Stable in Chaos! What We Can Learn from Entropy and AI
It never begins with chaos. It begins with order, and then the normal course of things takes over: everyday life, reality. In every system, whether biological, economic, or technological, everything starts with apparent or at least desired clarity. Models and processes are defined, responsibilities assigned, and everything seems to be exactly where it belongs. But the more real and lived the world becomes, the more entropy seeps in, blurriness, deviation, the unpredictable. Most organizations fight against this. They want to return to order, to predictability. But what if the unplanned is actually our greatest strength? What if systems that dynamically recalibrate themselves are more robust than those that remain rigid? Perhaps it is time to embrace a new understanding of stability. Not the rigid system prevails, but the one that stabilizes itself through movement. Like a roly-poly toy that is not stable while standing still but remains upright by spinning. Its balance is not the result of stillness but of motion, response, and feedback.
Entropy as a Space of Possibility, Not a Disruption
In classical physics, entropy was long considered a measure of disorder, a sign of decay and energy loss. But modern systems — particularly in cybernetics, biology, and economics, show something else: entropy is not a disruptive factor. It is a space of possibility. The more potential states a system can assume, the more adaptable it becomes. And that is precisely what we need in times of AI, automated decision-making, and fragmented markets, systems that are not perfectly controlled but highly responsive.

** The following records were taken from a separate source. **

-- ==== Sys2Proof/Laws/State.lean ====
section
/-! SUPPORT. What each update of the device leaves and what it writes: one lemma per field and update. -/

namespace Sys2Proof.Machine

/-! ### modCan -/

@[simp] theorem modCan_now (n : Nat) (f : CanCh → CanCh) (d : Dev) : (modCan n f d).now = d.now := rfl
@[simp] theorem modCan_free (n : Nat) (f : CanCh → CanCh) (d : Dev) : (modCan n f d).free = d.free := rfl
@[simp] theorem modCan_out (n : Nat) (f : CanCh → CanCh) (d : Dev) : (modCan n f d).out = d.out := rfl
@[simp] theorem modCan_sys (n : Nat) (f : CanCh → CanCh) (d : Dev) : (modCan n f d).sys = d.sys := rfl
@[simp] theorem modCan_pwr (n : Nat) (f : CanCh → CanCh) (d : Dev) : (modCan n f d).pwr = d.pwr := rfl
@[simp] theorem modCan_clk (n : Nat) (f : CanCh → CanCh) (d : Dev) : (modCan n f d).clk = d.clk := rfl
@[simp] theorem modCan_irq (n : Nat) (f : CanCh → CanCh) (d : Dev) : (modCan n f d).irq = d.irq := rfl
@[simp] theorem modCan_hst (n : Nat) (f : CanCh → CanCh) (d : Dev) : (modCan n f d).hst = d.hst := rfl
@[simp] theorem modCan_mde (n : Nat) (f : CanCh → CanCh) (d : Dev) : (modCan n f d).mde = d.mde := rfl
@[simp] theorem modCan_cfg (n : Nat) (f : CanCh → CanCh) (d : Dev) : (modCan n f d).cfg = d.cfg := rfl
@[simp] theorem modCan_msn (n : Nat) (f : CanCh → CanCh) (d : Dev) : (modCan n f d).msn = d.msn := rfl
@[simp] theorem modCan_slv (n : Nat) (f : CanCh → CanCh) (d : Dev) : (modCan n f d).slv = d.slv := rfl
@[simp] theorem modCan_fus (n : Nat) (f : CanCh → CanCh) (d : Dev) : (modCan n f d).fus = d.fus := rfl
@[simp] theorem modCan_ctl (n : Nat) (f : CanCh → CanCh) (d : Dev) : (modCan n f d).ctl = d.ctl := rfl
@[simp] theorem modCan_alc (n : Nat) (f : CanCh → CanCh) (d : Dev) : (modCan n f d).alc = d.alc := rfl
@[simp] theorem modCan_gns0 (n : Nat) (f : CanCh → CanCh) (d : Dev) : (modCan n f d).gns0 = d.gns0 := rfl
@[simp] theorem modCan_gns1 (n : Nat) (f : CanCh → CanCh) (d : Dev) : (modCan n f d).gns1 = d.gns1 := rfl
@[simp] theorem modCan_gns2 (n : Nat) (f : CanCh → CanCh) (d : Dev) : (modCan n f d).gns2 = d.gns2 := rfl
@[simp] theorem modCan_src (n : Nat) (f : CanCh → CanCh) (d : Dev) : (modCan n f d).src = d.src := rfl
@[simp] theorem modCan_flt (n : Nat) (f : CanCh → CanCh) (d : Dev) : (modCan n f d).flt = d.flt := rfl
@[simp] theorem modCan_sio (n : Nat) (f : CanCh → CanCh) (d : Dev) : (modCan n f d).sio = d.sio := rfl
@[simp] theorem modCan_lop (n : Nat) (f : CanCh → CanCh) (d : Dev) : (modCan n f d).lop = d.lop := rfl
@[simp] theorem modCan_aou (n : Nat) (f : CanCh → CanCh) (d : Dev) : (modCan n f d).aou = d.aou := rfl
@[simp] theorem modCan_pfg (n : Nat) (f : CanCh → CanCh) (d : Dev) : (modCan n f d).pfg = d.pfg := rfl
@[simp] theorem modCan_enc (n : Nat) (f : CanCh → CanCh) (d : Dev) : (modCan n f d).enc = d.enc := rfl
@[simp] theorem modCan_dio (n : Nat) (f : CanCh → CanCh) (d : Dev) : (modCan n f d).dio = d.dio := rfl
@[simp] theorem modCan_e2e (n : Nat) (f : CanCh → CanCh) (d : Dev) : (modCan n f d).e2e = d.e2e := rfl
@[simp] theorem modCan_tim (n : Nat) (f : CanCh → CanCh) (d : Dev) : (modCan n f d).tim = d.tim := rfl
@[simp] theorem modCan_eth (n : Nat) (f : CanCh → CanCh) (d : Dev) : (modCan n f d).eth = d.eth := rfl
@[simp] theorem modCan_ndl (n : Nat) (f : CanCh → CanCh) (d : Dev) : (modCan n f d).ndl = d.ndl := rfl
@[simp] theorem modCan_pair (n : Nat) (f : CanCh → CanCh) (d : Dev) : (modCan n f d).pair = d.pair := rfl
@[simp] theorem modCan_saf (n : Nat) (f : CanCh → CanCh) (d : Dev) : (modCan n f d).saf = d.saf := rfl
@[simp] theorem modCan_evt (n : Nat) (f : CanCh → CanCh) (d : Dev) : (modCan n f d).evt = d.evt := rfl
@[simp] theorem modCan_lif (n : Nat) (f : CanCh → CanCh) (d : Dev) : (modCan n f d).lif = d.lif := rfl
@[simp] theorem modCan_hld (n : Nat) (f : CanCh → CanCh) (d : Dev) : (modCan n f d).hld = d.hld := rfl
@[simp] theorem modCan_grt (n : Nat) (f : CanCh → CanCh) (d : Dev) : (modCan n f d).grt = d.grt := rfl
@[simp] theorem modCan_can (n : Nat) (f : CanCh → CanCh) (d : Dev) : (modCan n f d).can = { d.can with ch := modAt d.can.ch n f } := rfl
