/-- Settles O47. -/
theorem powerAndTemperature : Obligations.PowerAndTemperature := by
  unfold Obligations.PowerAndTemperature
  refine ⟨fun s hp hst hraw => ?_, fun s rail v hfed hlen hraw => ?_, fun s v hst hon hgood => ?_, fun s v hon hgood hraw => ?_,
    fun s n hn hon hgood hraw => ?_, fun s ts hst hd hcold hraw => ?_, fun s port v hst ht hraw hbad => ?_, fun s port v hst ht hall => ?_⟩
  · refine ⟨_, onDev_next s supplyFail, rfl, rfl, ?_⟩
    rw [supplyFail_warns s.regs s.dev.quiet hp hst, settle_mde, settle_sys, settle_evt, settle_raw, settle_pair]
    have hwarn : Acts [.irq, .evt] (supplyWarned s.dev.quiet) s.dev.quiet := (acts_raise 1 3 _).mono (by decide) |>.also ((acts_evtPart _ _).mono (by decide))
    have hbit : (at' (supplyWarned s.dev.quiet).irq.raw 1).testBit 3 = true := raise_testBit_self 1 3 _ hraw
    have hstop : (runFailed s.regs (supplyWarned s.dev.quiet)).evt.stopped = true := runFailed_stopped s.regs _
    have hrun := acts_runFailed s.regs (supplyWarned s.dev.quiet)
    have hnow : (supplyWarned s.dev.quiet).now = s.dev.now := rfl
    have hpair (h : s.dev.mde.dstate = .run) := runFailed_pair s.regs (supplyWarned s.dev.quiet) h
    have hbit' := hrun.raised.bit 1 3 hbit
    have hnow' := hrun.within.now.trans hnow
    generalize runFailed s.regs (supplyWarned s.dev.quiet) = a at hstop hpair hbit' hnow' ⊢
    generalize (segOk s.regs a && a.mramOn) = seg
    have htried := acts_segmentTried seg s.regs a
    have hstop' := segmentTried_stopped seg s.regs a hstop
    generalize segmentTried seg s.regs a = b at htried hstop' ⊢
    have hset := acts_setDState .reset b
    have hdst : (setDState .reset b).mde.dstate = .reset := congrArg MdeSt.dstate (setDState_mde .reset b)
    generalize setDState .reset b = z at hset hdst ⊢
    have hboth := hset.trans htried
    have hzp : z.pair = a.pair := hboth.agree .pair (by decide)
    refine ⟨hdst, rfl, rfl, congrArg some (hboth.within.now.trans hnow'), rfl, ?_, hboth.raised.bit 1 3 hbit', fun h => ?_⟩
    · exact (congrArg EvtSt.stopped (hset.agree .evt (by decide))).trans hstop'
    · change z.pair.outputs = false ∧ z.pair.roleOut = false ∧ z.pair.state = .single
      rw [hzp]
      exact hpair h
  · have hfed' : railFed rail s.dev.quiet ≠ [] := by
      obtain ⟨x, hx, hxon⟩ := hfed
      exact List.ne_nil_of_mem (List.mem_filter.mpr ⟨hx, hxon⟩)
    refine ⟨_, onState_next s (railFault rail v false), ?_⟩
    rw [railFault_low rail v { s with dev := s.dev.quiet } hfed', settle_pwr, settle_evt, settle_raw]
    have hacts := acts_railWarn rail v false s.regs s.dev.quiet
    refine ⟨hacts.onlyParts (by decide), ?_⟩
    change at' (railWarn rail v false s.regs s.dev.quiet).pwr.railV rail = v ∧ (railWarn rail v false s.regs s.dev.quiet).pwr.pgood = s.dev.pwr.pgood ∧
      (railWarn rail v false s.regs s.dev.quiet).pwr.railWarn.testBit rail = railLow rail v ∧ _
    rw [railWarn_pwr]
    refine ⟨at'_modAt_self _ _ _ hlen, rfl, (testBit_setBit_self _ _ _).trans (Bool.false_or _), fun hlow hwas => ?_, fun hlow => ?_⟩
    · exact railWarn_bit rail v s.regs s.dev.quiet hlow hwas hraw
    · exact railWarn_good rail v s.regs s.dev.quiet hlow
  · refine ⟨_, onState_next s (railFault 9 v true), ?_⟩
    rw [railFault_resets v { s with dev := s.dev.quiet } hst hon hgood]
    have hacts := (acts_railCut [14] _).trans (acts_railWarn 9 v true s.regs s.dev.quiet)
    have hkept := (hacts.aonKept (by decide) (congrArg PairSt.unitId (hacts.agree .pair (by decide)))).trans (aonKept_quiet s.dev)
    exact resetFrom_of_kept 3 s _ hkept
  · refine ⟨_, onState_next s (railFault 14 v true), ?_⟩
    rw [railFault_cuts v { s with dev := s.dev.quiet } hon hgood, settle_pwr, settle_raw]
    have hacts := acts_railWarn 14 v true s.regs s.dev.quiet
    have hlen : 1 < (railWarn 14 v true s.regs s.dev.quiet).irq.raw.length := by
      rw [hacts.raised.length]
      exact hraw
    refine ⟨((acts_railCut [1] _).trans hacts).onlyParts (by decide), testBit_setBit_self _ _ _, testBit_setBit_self _ _ _, ?_⟩
    exact raise_testBit_self 1 2 _ hlen
  · refine ⟨_, onDev_next s (domainUp n), ?_⟩
    rw [domainUp_rises n s.regs s.dev.quiet hn hon hgood, settle_pwr, settle_raw, settle_hld]
    have hrise := acts_domainRisen n s.dev.quiet
    have hback := acts_domainBack n (domainRisen n s.dev.quiet)
    have hpwr : (domainBack n (domainRisen n s.dev.quiet)).pwr = (domainRisen n s.dev.quiet).pwr := hback.agree .pwr (by decide)
    rw [hpwr, domainBack_hld]
    refine ⟨(hback.trans hrise).onlyParts (by decide), rfl, testBit_setBit_self _ _ _, fun m hm => testBit_setBit_other _ _ _ _ hm, ?_, fun h => ?_, fun h => ?_⟩
    · exact hback.raised.bit 1 0 (raise_testBit_self 1 0 _ hraw)
    · rw [if_pos h]
      rfl
    · rw [if_neg h]
      rfl
  · intro w
    refine ⟨_, onReset_none s (thermalRead ts) _ (thermalRead_warns ts s.regs s.dev.quiet hst hd hcold), ?_⟩
    rw [settle_sys, settle_raw, thermalTold_sys]
    refine ⟨(acts_thermalTold _ _ _ _ s.dev.quiet).onlyParts (by decide), rfl, fun hhot hw => ?_, fun hhot hw => ?_⟩
    · rw [show s.dev.quiet.sys.hot = false from hhot, hw]
      exact ⟨rfl, raise_testBit_self 0 3 _ hraw⟩
    · rw [show s.dev.quiet.sys.hot = true from hhot, hw]
      exact ⟨rfl, raise_testBit_self 0 4 _ hraw⟩
  · refine ⟨_, onRegs_next s (pwrDomReqWrite port v), ?_⟩
    have hno : ¬(((reqDiff s.regs s.dev.quiet (v % 64)).all fun i => domOk port s.regs s.dev.quiet i (bit (v % 64) i)) = true) := by
      obtain ⟨i, hi, hne, hbadi⟩ := hbad
      rw [List.all_eq_true]
      intro h
      exact absurd ((h i ((mem_reqDiff _ _ _ _).mpr ⟨hi, hne⟩)).symm.trans hbadi) (by decide)
    rw [pwrDomReqWrite_eq port v s.regs s.dev.quiet hst ht, if_neg hno, settle_raw]
    exact ⟨(acts_raise 1 6 s.dev.quiet).onlyParts (s := { s with regs := s.regs.reject 1 0x40 7 }) (by decide), rfl, raise_testBit_self 1 6 _ hraw⟩
  · refine ⟨_, onRegs_next s (pwrDomReqWrite port v), ?_⟩
    have hmem (i : Nat) (hi : i ∈ reqDiff s.regs s.dev.quiet (v % 64)) :
        domOk port s.regs s.dev i ((v % 64).testBit i) = true ∧ (v % 64).testBit i = true := by
      obtain ⟨hi6, hne⟩ := (mem_reqDiff _ _ _ _).mp hi
      exact hall i hi6 hne
    have hyes : ((reqDiff s.regs s.dev.quiet (v % 64)).all fun i => domOk port s.regs s.dev.quiet i (bit (v % 64) i)) = true :=
      List.all_eq_true.mpr fun i hi => (hmem i hi).1
    rw [pwrDomReqWrite_eq port v s.regs s.dev.quiet hst ht, if_pos hyes,
      foldl_domSwitch_on (fun i => bit (v % 64) i) _ _ _ fun i hi => (hmem i hi).2, settle_pwr]
    obtain ⟨hc, hn, hp⟩ := reqTaken_get (v % 64) s.regs
    refine ⟨(acts_pwr s.dev.quiet _).onlyParts (s := { s with regs := reqTaken (v % 64) s.regs }) (by decide), ?_, ?_, ?_, rfl, fun i hi hne => ?_⟩
    · rw [hc]
      omega
    · rw [hn]
      omega
    · rw [hp]
      omega
    · exact foldl_setBit_on reqDomain _ _ _ (.inr ⟨i, (mem_reqDiff _ _ _ _).mpr ⟨hi, hne⟩, rfl⟩)
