-- ==== Sys2Proof/Machine/Load.lean ====
section
/-! DEFINITION. The load unit (04_load_measurement_and_envelopes.md): the scanner, calibration, the ring, the checks, and the
effects of a change of assignment, of calibration and of the enable set. -/

namespace Sys2Proof.Machine

/-! ### The scanner (R67) -/

/-- The lowest enabled input. -/
def lowestInput (enable : EightSet) : Option LoadInput := channels.find? (inSet enable)

/-- The lowest enabled input above `i`, or else the lowest enabled input (R67). -/
def nextInput (enable : EightSet) (i : LoadInput) : Option LoadInput :=
  (channels.find? fun k => decide (i < k) && inSet enable k).or (lowestInput enable)

/-- The scanner starts a conversion of this input now, or becomes idle (R67). -/
def startConversion (now : Time) (next : Option LoadInput) : Option Conversion :=
  next.map fun k => { input := k, start := now, discard := false }

/-! ### A good reading (R71, R73) -/

/-- The load of a good raw reading (R71): floor((r - zero) * gain / 256), clamped into 0..9999. -/
def calibrate (zeroPoint gain raw : Nat) : Nat := min 9999 ((raw - zeroPoint) * gain / 256)

/-- A load joins the ring after the newest; of five the oldest leaves (R73). -/
def ringJoin (ring : List Nat) (load : Nat) : List Nat :=
  let ring := ring ++ [load]
  if 4 < ring.length then ring.tail else ring

/-- The filtered load of a ring: the floored mean of its loads (R73). -/
def ringMean (ring : List Nat) : Nat := ring.sum / ring.length

/-- A raw reading taken into a channel's items (steps 1 to 4 of R69), under this enable set. A sensor reading sets both
counters to 0 (R70). -/
def takeReading (enable : EightSet) (raw : Nat) (u : LoadUnit) : LoadUnit :=
  let u := { u with raw := some raw }
  let u :=
    if isSensorReading raw then { u with overCount := 0, underCount := 0 }
    else
      let ring := ringJoin u.ring (calibrate u.zero u.gain raw)
      { u with ring := ring, filtered := ringMean ring }
  { u with status := deriveLoad enable u }

/-! ### The envelope checks (R74, R75) -/

/-- The count after a check: a violation raises it, up to 3, anything else sets it to 0. -/
def checkCount (violates : Bool) (n : Nat) : Nat := if violates then min 3 (n + 1) else 0

/-- A report is due: the counter stands at 3 after a violation and the kind is not in the fault set (R74, R75). -/
def checkReports (violates : Bool) (n : Nat) (k : FaultKind) (c : Chan) : Bool :=
  violates && decide (n = 3) && !hasFault c.faults k

/-- The overload check on a new filtered load (R74). -/
def overloadCheck (i : Channel) (s : State) : State :=
  let c := s.chan i
  let violates := decide (c.envMax < c.load.filtered)
  let n := checkCount violates c.load.overCount
  let s := s.setChan i { c with load := { c.load with overCount := n } }
  if checkReports violates n .overload c then faultReport i .overload s else s

/-- The underload check on a new filtered load: it counts only while the channel is RUNNING DOWN (R75). -/
def underloadCheck (i : Channel) (s : State) : State :=
  let c := s.chan i
  let violates := decide (c.load.filtered < c.envMin) && decide (c.state = .running) && decide (c.lastDir = some .down)
  let n := checkCount violates c.load.underCount
  let s := s.setChan i { c with load := { c.load with underCount := n } }
  if checkReports violates n .underload c then faultReport i .underload s else s

/-- A result reaches channel `i` (R69, R70): the reading is taken, and on a channel that is not OFF a good reading is checked
and a sensor reading is reported as LOADCELL, unless LOADCELL is in the fault set. -/
def takeResult (i : Channel) (raw : Nat) (s : State) : State :=
  let s := s.modChan i fun c => { c with load := takeReading s.settings.enable raw c.load }
  let c := s.chan i
  if c.state = .off then s
  else if isSensorReading raw then
    if hasFault c.faults .loadcell then s else faultReport i .loadcell s
  else underloadCheck i (overloadCheck i s)

/-- The channel that input `k` is assigned to (R69). -/
def assignedTo (s : State) (k : LoadInput) : Option Channel :=
  channels.find? fun i => decide ((s.chan i).load.input = some k)

/-- A conversion completes (R67, R68, R69): an unmarked result goes to the channel its input is assigned to, and the scanner
starts the next input of the enable set. -/
def conversionDone (raw : Nat) (s : State) : State :=
  match s.scanner with
  | none => s
  | some conv =>
    let s :=
      if conv.discard then s
      else
        match assignedTo s conv.input with
        | none => s
        | some i => takeResult i raw s
    { s with scanner := startConversion s.timebase (nextInput s.settings.enable conv.input) }

/-- CONVERSION_COMPLETE (R69). -/
def execConversionComplete (raw : BitVec 12) (s : State) : Answer := .next (conversionDone raw.toNat s)

/-! ### Changes of assignment, calibration and enable set -/

/-- The conversion in flight marked for discard (R68). -/
def markDiscard (s : State) : State := { s with scanner := s.scanner.map fun conv => { conv with discard := true } }

/-- The scanner is converting this input. -/
def converting (s : State) (k : LoadInput) : Bool := s.scanner.any fun conv => decide (conv.input = k)

/-- A channel's ring, filtered load and counters emptied (R65, R66, R72). -/
def emptyRing (u : LoadUnit) : LoadUnit := { u with ring := [], filtered := 0, overCount := 0, underCount := 0 }

/-- A different assignment stored on channel `i` (R65), with the conversion of the old or the new input marked (R68). -/
def assignInput (i : Channel) (new : Option LoadInput) (s : State) : State :=
  let old := (s.chan i).load.input
  let s := s.modChan i fun c =>
    let u := { emptyRing c.load with input := new, raw := none }
    { c with load := { u with status := deriveLoad s.settings.enable u } }
  if old.any (converting s) || new.any (converting s) then markDiscard s else s

/-- A zero and a gain stored on channel `i`, clamped (R72). The latest raw reading is kept. -/
def storeCal (enable : EightSet) (zeroPoint gain : Nat) (c : Chan) : Chan :=
  let u := { emptyRing c.load with zero := clamp 1 4094 zeroPoint, gain := clamp 1 1023 gain }
  { c with load := { u with status := deriveLoad enable u } }

/-- What a new enable set makes of a channel: where its input enters or leaves the set its items are emptied and its load
state is derived anew; any other channel is kept (R66). -/
def enableChan (old new : EightSet) (c : Chan) : Chan :=
  match c.load.input with
  | none => c
  | some k =>
    if inSet old k = inSet new k then c
    else
      let u := { emptyRing c.load with raw := none }
      { c with load := { u with status := deriveLoad new u } }

/-- An enable set stored by SET_PART (R66): a different one marks the conversion in flight, starts an idle scanner and
reaches the channels whose inputs enter or leave. -/
def storeEnable (new : EightSet) (s : State) : State :=
  let old := s.settings.enable
  if old = new then s
  else
    let scanner := match s.scanner with
      | some conv => some { conv with discard := true }
      | none => startConversion s.timebase (lowestInput new)
    { s with
      settings := { s.settings with enable := new }
      scanner := scanner
      chans := s.chans.mapIdx fun _ c => enableChan old new c }

/-- An envelope stored with clamping: the maximum against the rated load, then the minimum against the maximum (R22, R76). -/
def storeEnvelope (envMin envMax : Nat) (c : Chan) : Chan :=
  let m := clamp 1 (c.cfg.ratedLoad * 5 / 4) envMax
  { c with envMax := m, envMin := clamp 0 (m - 1) envMin }

end Sys2Proof.Machine
end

The Principle of Productive Uncertainty
In both physics and business, one thing holds true: the more complex a system becomes, the less it can be fully controlled or precisely defined. Absolute precision does not automatically lead to better outcomes. In fact, over-measuring and over-planning can blur our ability to respond to what is actually shifting. Dynamic systems require space for deviation, for context, for the unexpected. That’s where adaptability emerges. This mindset applies directly to today’s markets, organizations, and AI systems. Those who try to define everything in advance often block their own capacity to adapt. Truly living systems (whether companies, teams, or algorithms) leave room for uncertainty. They rely on feedback, context, and situational intelligence. And they turn uncertainty into a strength, through iterative processes, probabilistic models, or adaptive agents that do more than react. They anticipate.
The Roly-Poly Toy as a Model for the Intelligent Economy
What at first glance looks like a children’s toy is, in reality, a physical model for resilience through movement. https://en.wikipedia.org/wiki/Tippe_top The roly-poly toy doesn’t fall because it moves. Its stability doesn’t come from rigidity but from motion, energy input, and feedback. Modern companies, especially those operating at the intersection of AI and cloud, need exactly this kind of logic:
They must not rely on rigid processes but on adaptive coordination workflows that constantly adjust to new data, contexts, and decisions, ideally in real time.
They need systems that respond to disruptions not with resistance but with reorganization, through automatic resource allocation, distributed load balancing, or semantic decision logic.
Cloud platforms form the operational foundation of this dynamic. They enable the flexible orchestration of data flows, AI models, and agent systems, across countries, time zones, and business units. Scalability, availability, and redundancy are not centrally planned but continuously adjusted.
AI and autonomous agents function like intelligent torque. They keep systems in motion, balance fluctuations, recognize patterns, and suggest optimizations. often before humans even have to intervene.
Stability Is Not a State but a Behavior
Back to the roly-poly toy. It is not just a symbol but physical proof: systems that move are more resilient than those that remain still. The same applies to modern organizations, technological infrastructures, and AI-supported value creation. In a world of increasing complexity, the best system is not the perfect one, but the one that can intelligently rebalance itself. Instead of striving for perfection through planning, we should build around movement with intelligence. Instead of rigid control, we need understanding, feedback, and adaptation. And instead of perceived security, we need trust in responsiveness. This, in ourselves, in our systems, and in the interplay between human, machine, and cloud.